### PROBLEM TO SOLVE
Each entry in this listing needs to be written out again, word for word.

▬▬▬▬▬▬

/-! modLane -/

@[simp] theorem modLane_mem (l : LaneRef) (f : Lane → Lane) : (s.modLane l f).mem = s.mem := modGroup_mem s _ _
@[simp] theorem modLane_bar0 (l : LaneRef) (f : Lane → Lane) : (s.modLane l f).bar0 = s.bar0 := modGroup_bar0 s _ _
@[simp] theorem modLane_ringSeq (l : LaneRef) (f : Lane → Lane) : (s.modLane l f).ringSeq = s.ringSeq := modGroup_ringSeq s _ _
@[simp] theorem modLane_hostEvents (l : LaneRef) (f : Lane → Lane) : (s.modLane l f).hostEvents = s.hostEvents := modGroup_hostEvents s _ _
@[simp] theorem modLane_blackbox (l : LaneRef) (f : Lane → Lane) : (s.modLane l f).blackbox = s.blackbox := modGroup_blackbox s _ _
@[simp] theorem modLane_bbSeq (l : LaneRef) (f : Lane → Lane) : (s.modLane l f).bbSeq = s.bbSeq := modGroup_bbSeq s _ _
@[simp] theorem modLane_powered (l : LaneRef) (f : Lane → Lane) : (s.modLane l f).powered = s.powered := modGroup_powered s _ _
@[simp] theorem modLane_bad (l : LaneRef) (f : Lane → Lane) : (s.modLane l f).bad = s.bad := modGroup_bad s _ _
@[simp] theorem modLane_frozen (l : LaneRef) (f : Lane → Lane) : (s.modLane l f).frozen = s.frozen := modGroup_frozen s _ _
@[simp] theorem modLane_saving (l : LaneRef) (f : Lane → Lane) : (s.modLane l f).saving = s.saving := modGroup_saving s _ _
@[simp] theorem modLane_throttled (l : LaneRef) (f : Lane → Lane) : (s.modLane l f).throttled = s.throttled := modGroup_throttled s _ _
@[simp] theorem modLane_cpCycle (l : LaneRef) (f : Lane → Lane) : (s.modLane l f).cpCycle = s.cpCycle := modGroup_cpCycle s _ _
@[simp] theorem modLane_cores (l : LaneRef) (f : Lane → Lane) : (s.modLane l f).cores = s.cores := modGroup_cores s _ _
@[simp] theorem modLane_quads (l : LaneRef) (f : Lane → Lane) : (s.modLane l f).quads = s.quads := modGroup_quads s _ _
@[simp] theorem modLane_slices (l : LaneRef) (f : Lane → Lane) : (s.modLane l f).slices = s.slices := modGroup_slices s _ _
@[simp] theorem modLane_slots (l : LaneRef) (f : Lane → Lane) : (s.modLane l f).slots = s.slots := modGroup_slots s _ _
@[simp] theorem modLane_grids (l : LaneRef) (f : Lane → Lane) : (s.modLane l f).grids = s.grids := modGroup_grids s _ _
@[simp] theorem modLane_reqs (l : LaneRef) (f : Lane → Lane) : (s.modLane l f).reqs = s.reqs := modGroup_reqs s _ _
@[simp] theorem modLane_invalidations (l : LaneRef) (f : Lane → Lane) : (s.modLane l f).invalidations = s.invalidations := modGroup_invalidations s _ _
@[simp] theorem modLane_peerReplies (l : LaneRef) (f : Lane → Lane) : (s.modLane l f).peerReplies = s.peerReplies := modGroup_peerReplies s _ _
@[simp] theorem modLane_tick (l : LaneRef) (f : Lane → Lane) : (s.modLane l f).tick = s.tick := modGroup_tick s _ _
@[simp] theorem modLane_nextId (l : LaneRef) (f : Lane → Lane) : (s.modLane l f).nextId = s.nextId := modGroup_nextId s _ _
@[simp] theorem modLane_agenda (l : LaneRef) (f : Lane → Lane) : (s.modLane l f).agenda = s.agenda := modGroup_agenda s _ _
@[simp] theorem modLane_cur (l : LaneRef) (f : Lane → Lane) : (s.modLane l f).cur = s.cur := modGroup_cur s _ _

▬▬▬▬▬▬

### REPLY
/-! modLane -/

@[simp] theorem modLane_mem (l : LaneRef) (f : Lane → Lane) : (s.modLane l f).mem = s.mem := modGroup_mem s _ _
@[simp] theorem modLane_bar0 (l : LaneRef) (f : Lane → Lane) : (s.modLane l f).bar0 = s.bar0 := modGroup_bar0 s _ _
@[simp] theorem modLane_ringSeq (l : LaneRef) (f : Lane → Lane) : (s.modLane l f).ringSeq = s.ringSeq := modGroup_ringSeq s _ _
@[simp] theorem modLane_hostEvents (l : LaneRef) (f : Lane → Lane) : (s.modLane l f).hostEvents = s.hostEvents := modGroup_hostEvents s _ _
@[simp] theorem modLane_blackbox (l : LaneRef) (f : Lane → Lane) : (s.modLane l f).blackbox = s.blackbox := modGroup_blackbox s _ _
@[simp] theorem modLane_bbSeq (l : LaneRef) (f : Lane → Lane) : (s.modLane l f).bbSeq = s.bbSeq := modGroup_bbSeq s _ _
@[simp] theorem modLane_powered (l : LaneRef) (f : Lane → Lane) : (s.modLane l f).powered = s.powered := modGroup_powered s _ _
@[simp] theorem modLane_bad (l : LaneRef) (f : Lane → Lane) : (s.modLane l f).bad = s.bad := modGroup_bad s _ _
@[simp] theorem modLane_frozen (l : LaneRef) (f : Lane → Lane) : (s.modLane l f).frozen = s.frozen := modGroup_frozen s _ _
@[simp] theorem modLane_saving (l : LaneRef) (f : Lane → Lane) : (s.modLane l f).saving = s.saving := modGroup_saving s _ _
@[simp] theorem modLane_throttled (l : LaneRef) (f : Lane → Lane) : (s.modLane l f).throttled = s.throttled := modGroup_throttled s _ _
@[simp] theorem modLane_cpCycle (l : LaneRef) (f : Lane → Lane) : (s.modLane l f).cpCycle = s.cpCycle := modGroup_cpCycle s _ _
@[simp] theorem modLane_cores (l : LaneRef) (f : Lane → Lane) : (s.modLane l f).cores = s.cores := modGroup_cores s _ _
@[simp] theorem modLane_quads (l : LaneRef) (f : Lane → Lane) : (s.modLane l f).quads = s.quads := modGroup_quads s _ _
@[simp] theorem modLane_slices (l : LaneRef) (f : Lane → Lane) : (s.modLane l f).slices = s.slices := modGroup_slices s _ _
@[simp] theorem modLane_slots (l : LaneRef) (f : Lane → Lane) : (s.modLane l f).slots = s.slots := modGroup_slots s _ _
@[simp] theorem modLane_grids (l : LaneRef) (f : Lane → Lane) : (s.modLane l f).grids = s.grids := modGroup_grids s _ _
@[simp] theorem modLane_reqs (l : LaneRef) (f : Lane → Lane) : (s.modLane l f).reqs = s.reqs := modGroup_reqs s _ _
@[simp] theorem modLane_invalidations (l : LaneRef) (f : Lane → Lane) : (s.modLane l f).invalidations = s.invalidations := modGroup_invalidations s _ _
@[simp] theorem modLane_peerReplies (l : LaneRef) (f : Lane → Lane) : (s.modLane l f).peerReplies = s.peerReplies := modGroup_peerReplies s _ _
@[simp] theorem modLane_tick (l : LaneRef) (f : Lane → Lane) : (s.modLane l f).tick = s.tick := modGroup_tick s _ _
@[simp] theorem modLane_nextId (l : LaneRef) (f : Lane → Lane) : (s.modLane l f).nextId = s.nextId := modGroup_nextId s _ _
@[simp] theorem modLane_agenda (l : LaneRef) (f : Lane → Lane) : (s.modLane l f).agenda = s.agenda := modGroup_agenda s _ _
@[simp] theorem modLane_cur (l : LaneRef) (f : Lane → Lane) : (s.modLane l f).cur = s.cur := modGroup_cur s _ _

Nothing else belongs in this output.